Its rude
I know its rude
Bad mannered and horrible
Cruel and insensitive
From our first kiss we are told Keep your eyes shut
Even if it is gross and wet
Close your eyes its rude to stare
But every time he kisses me
Everytime he pulls my chest against his
Everytime he lays me down and plays with my hair
My eyes are open
Its rude I tell you
Mean and judgmental
But I cant not
I cant be fully involved
His kiss cant be everything
For those few moments I cant be fully absorbed in him
He cannot be my everything
Not because I don’t want him to be
Not that his kiss isn’t enough to hold my attention
Not that I don’t try
Not that I don’t want
It’s that he is NOT him,
He’s him.
I leave my eyes open to gaze over your shoulder
A place in my brain that is always open
Always wondering if he is watching me
Hoping to catch my eye while I’m with you
We both secretly stare,
Over our partners
Over our loves shoulders
To see if the real love is thinking about us at the exact moment
The one moment we are not are supposed to be thinking about them.

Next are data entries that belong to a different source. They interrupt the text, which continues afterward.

/-- The master-cleared state of a channel (R162). -/
def Channel.cleared : Channel where
  baseSlot := 1
  baseCount := 0
  slot := 1
  count := 0
  down := false
  demand := false
  dwell := 10
  reload := false
  mask := true
  tc := false
  range := false
  request := false
  armed := false
  dwellTimer := none

/-- The RCU after POR and PRST (R163). -/
def Rcu.reset : Rcu where
  channels := ⟨Channel.cleared, Channel.cleared, Channel.cleared, Channel.cleared⟩
  rotating := false
  pointer := 0
  pendingMarker := none
  serviceMarker := none

/-- The CE after POR and PRST (R191). -/
def Ce.reset : Ce where
  showState := .idle
  reason := .none
  index := 0xFFFF
  clock := 0
  leadOn := true
  leadExtra := 10
  lateMax := 0
  pathMiss := 0
  queue := []
  phase := .loading
  startInstant := 0
  timelineInstant := 0
  dueInstant := 0
  fired := []
  timedOut := false
  loops := []
  memory := []
  pendingMarker := none
  serviceMarker := none

/-- The PU at the release of RESET with both straps low (R193, R199). -/
def Pu.reset : Pu where
  base := 0x40000
  inReset := false
  ceRequest := none
  rwRequest := none
  own := none
  waitCount := 0
  hostBusy := false
  held := false
  hostData := 0

/-- The DD after POR (R210). -/
def Dd.reset : Dd where
  collecting := false
  openCode := 0
  buffer := []
  expected := 0
  received := 0
  lastCode := 0
  lastResult := 0xFF
  taken := 0

/-- A status line's record after POR (R215). -/
def LineRecord.reset : LineRecord where
  dirty := true
  full := true
  guard := 0
  image := List.replicate 14 0

/-- The RW after POR (R215). -/
def Rw.reset : Rw where
  uptime := 0
  writeIndex := 0
  readIndex := 0
  dropped := 0
  buffer := []
  lines := List.replicate 11 LineRecord.reset
  lastLine := 10
  entryNext := false
  job := none

/-- The part right after power-on reset, with the input levels of assumption log 3, RAM in which nothing has been
written and no command waiting. -/
def State.reset : State where
  mem := []
  pu := Pu.reset
  dd := Dd.reset
  rw := Rw.reset
  ce := Ce.reset
  ca := Ca.reset
  rcu := Rcu.reset
  tmc := Tmc.reset
  lc := Lc.reset
  fc := Fc.reset
  cu := Cu.reset
  ttc := Ttc.reset
  rr := Rr.reset
  notices := []
  pending := []

end Sys2Proof.Machine
end

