-- ==== Sys2Proof/Machine/Ops.lean ====
section
/-! DEFINITION. The shared operations: RAM bytes, timers, handing entries and dirty marks to the Report Writer, posting
notices, and replacing one block's record with what its handler answered. Taking an exception is not asked of a block:
the part has none (INVENTORY.md, Faults). -/

namespace Sys2Proof.Machine

/-! ## RAM -/

/-- The byte the RAM holds at an address; an unlisted address reads `Config.blankByte`. -/
def Memory.read : List Host.Cell → Nat → Byte
  | [], _ => Config.blankByte
  | (a, v) :: rest, k => if a = k then v else Memory.read rest k

/-- A byte written to the RAM, keeping the canonical form (R192). -/
def Memory.write : List Host.Cell → Nat → Byte → List Host.Cell
  | [], k, v => if v = Config.blankByte then [] else [(k, v)]
  | (a, w) :: rest, k, v =>
    if k < a then (if v = Config.blankByte then (a, w) :: rest else (k, v) :: (a, w) :: rest)
    else if k = a then (if v = Config.blankByte then rest else (k, v) :: rest)
    else (a, w) :: Memory.write rest k v

/-- The canonical form from an address up: addresses rise strictly from `lo`, stay inside HA19 to HA0, and no entry
holds what an unlisted address reads as. -/
def Memory.wfFrom : Nat → List Host.Cell → Bool
  | _, [] => true
  | lo, (a, v) :: rest => decide (lo ≤ a) && decide (a < 1048576) && v != Config.blankByte && Memory.wfFrom (a + 1) rest

/-- The canonical form of the RAM list. -/
def Memory.wf (m : List Host.Cell) : Bool := Memory.wfFrom 0 m

/-- The address of a window offset on the RAM bus (R193). -/
def Pu.address (pu : Pu) (offset : Nat) : Nat := (pu.base + BitVec.ofNat 20 offset).toNat

/-! ## Timers -/

/-- One millisecond passes. -/
def Timer.tick (t : Timer) : Timer := t.map (· - 1)

/-- The timer runs and its time has passed, so its expiry may be taken (assumption log 5). -/
def Timer.due (t : Timer) : Bool := t == some 0

/-! ## Show-clock instants, compared by difference (R166) -/

/-- `now` is at or past `instant`. -/
def reached (now instant : Word) : Bool := !(now - instant).msb

/-! ## The Report Writer's two inlets -/

/-- An event entry is handed over: stamped and buffered, or dropped and counted when eight wait (R213). -/
def Rw.handOver (rw : Rw) (event : Event) (arg : Half) : Rw :=
  if rw.buffer.length < 8 then { rw with buffer := rw.buffer ++ [⟨event, arg, rw.uptime⟩] }
  else { rw with dropped := min 255 (rw.dropped + 1) }

/-- A status line is marked dirty (R211). -/
def Rw.markDirty (rw : Rw) (line : Nat) : Rw :=
  { rw with lines := rw.lines.modify line fun l => { l with dirty := true } }

/-! ## Posting notices -/

/-- One notice: `log` and `dirty` reach the RW at once, the others join the queue. -/
def State.post1 (s : State) (n : Notice) : State :=
  match n with
  | .log e arg => { s with rw := s.rw.handOver e arg }
  | .dirty line => { s with rw := s.rw.markDirty line }
  | n => { s with notices := s.notices ++ [n] }

/-- Notices in the order they were made. -/
def State.post (s : State) (ns : List Notice) : State := ns.foldl State.post1 s

/-- Every line whose fields differ from before is marked dirty (R211: "A block that changes a field marks the line
dirty at the instant of the change"). Where a field changes and changes back inside one act, or a rule marks a line whose
fields stand, the definition that does it posts `dirty` itself (assumption log 4). -/
def State.markChanged (before after : State) : State :=
  let mark (rw : Rw) (n : Nat) : Rw := if before.lineData n = after.lineData n then rw else rw.markDirty n
  { after with rw := (List.range 11).foldl mark after.rw }

/-- An act with its dirty marks. -/
def State.act (s : State) (f : State → State) : State := State.markChanged s (f s)

/-! ## Replacing a block's record with its handler's answer -/

/-- What a block's handler answers: its new record and the notices it makes. -/
abbrev Reaction (α : Type) := α × List Notice

/-- One reaction after another, the notices in order. -/
def Reaction.andThen {α : Type} (r : Reaction α) (f : α → Reaction α) : Reaction α :=
  let next := f r.1
  (next.1, r.2 ++ next.2)

def State.putTmc (s : State) (r : Reaction Tmc) : State := ({ s with tmc := r.1 }).post r.2

/-- The LC's notice to the FC when its lamp group, H or DS has changed, with what it reports at that instant (R61: "the H,
the DS and the lamp state last reported"): one computation for one act of the LC, also where the act changes more than
one of them (assumption log 32). -/
def Lc.fanNotices (before after : Lc) : List Notice :=
  if before.lampActive = after.lampActive ∧ before.h = after.h ∧ before.derateStart = after.derateStart then []
  else [.fanCompute after.h after.derateStart after.lampActive]

def State.putLc (s : State) (r : Reaction Lc) : State :=
  ({ s with lc := r.1 }).post (r.2 ++ Lc.fanNotices s.lc r.1)

def State.putFc (s : State) (r : Reaction Fc) : State := ({ s with fc := r.1 }).post r.2

def State.putCu (s : State) (r : Reaction Cu) : State := ({ s with cu := r.1 }).post r.2

def State.putTtc (s : State) (r : Reaction Ttc) : State := ({ s with ttc := r.1 }).post r.2

def State.putRr (s : State) (r : Reaction Rr) : State := ({ s with rr := r.1 }).post r.2

def State.putCa (s : State) (r : Reaction Ca) : State := ({ s with ca := r.1 }).post r.2

def State.putRcu (s : State) (r : Reaction Rcu) : State := ({ s with rcu := r.1 }).post r.2

def State.putCe (s : State) (r : Reaction Ce) : State := ({ s with ce := r.1 }).post r.2

/-! ## Per-source and per-channel values -/

def PerSource.get {α : Type} (f : PerSource α) : Source → α
  | .directive => f.directive
  | .cue => f.cue
  | .remote => f.remote
  | .tape => f.tape
  | .run => f.run

def PerSource.set {α : Type} (f : PerSource α) (s : Source) (v : α) : PerSource α :=
  match s with
  | .directive => { f with directive := v }
  | .cue => { f with cue := v }
  | .remote => { f with remote := v }
  | .tape => { f with tape := v }
  | .run => { f with run := v }

def PerSource.map {α β : Type} (f : PerSource α) (g : Source → α → β) : PerSource β :=
  ⟨g .directive f.directive, g .cue f.cue, g .remote f.remote, g .tape f.tape, g .run f.run⟩

def PerChannel.get {α : Type} (f : PerChannel α) (c : BitVec 2) : α :=
  match c.toNat with
  | 0 => f.c0
  | 1 => f.c1
  | 2 => f.c2
  | _ => f.c3

def PerChannel.set {α : Type} (f : PerChannel α) (c : BitVec 2) (v : α) : PerChannel α :=
  match c.toNat with
  | 0 => { f with c0 := v }
  | 1 => { f with c1 := v }
  | 2 => { f with c2 := v }
  | _ => { f with c3 := v }

def PerChannel.map {α β : Type} (f : PerChannel α) (g : BitVec 2 → α → β) : PerChannel β :=
  ⟨g 0 f.c0, g 1 f.c1, g 2 f.c2, g 3 f.c3⟩

/-- The status line that shows a channel: line 7 for channels 0 and 1, line 8 for 2 and 3 (R148). -/
def channelLine (c : BitVec 2) : Nat := if c.toNat < 2 then 7 else 8

/-- A count that saturates at a limit. -/
def satInc (limit n : Nat) : Nat := min limit (n + 1)

end Sys2Proof.Machine
end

Its rude, Dirty and unloving
Not closing your eyes
While the one you supposedly love is fully committed
Fully engaged fully loving
he was my first kiss,
my first love,
my first everything
He is also the one I stare at over your shoulder
He stands patient, waiting, holding his breath
Meeting my eyes,
holding my attention
Its rude. He is rude
Teasing me like this
Not allowing me to close my eyes
Not allowing me to love
Not allowing me to let go
He is cruel, mean and judgmental of my new love
But then so am I when he is around
He is not mean dirty or unloving
He stands patiently staring at me over some one elses shoulder.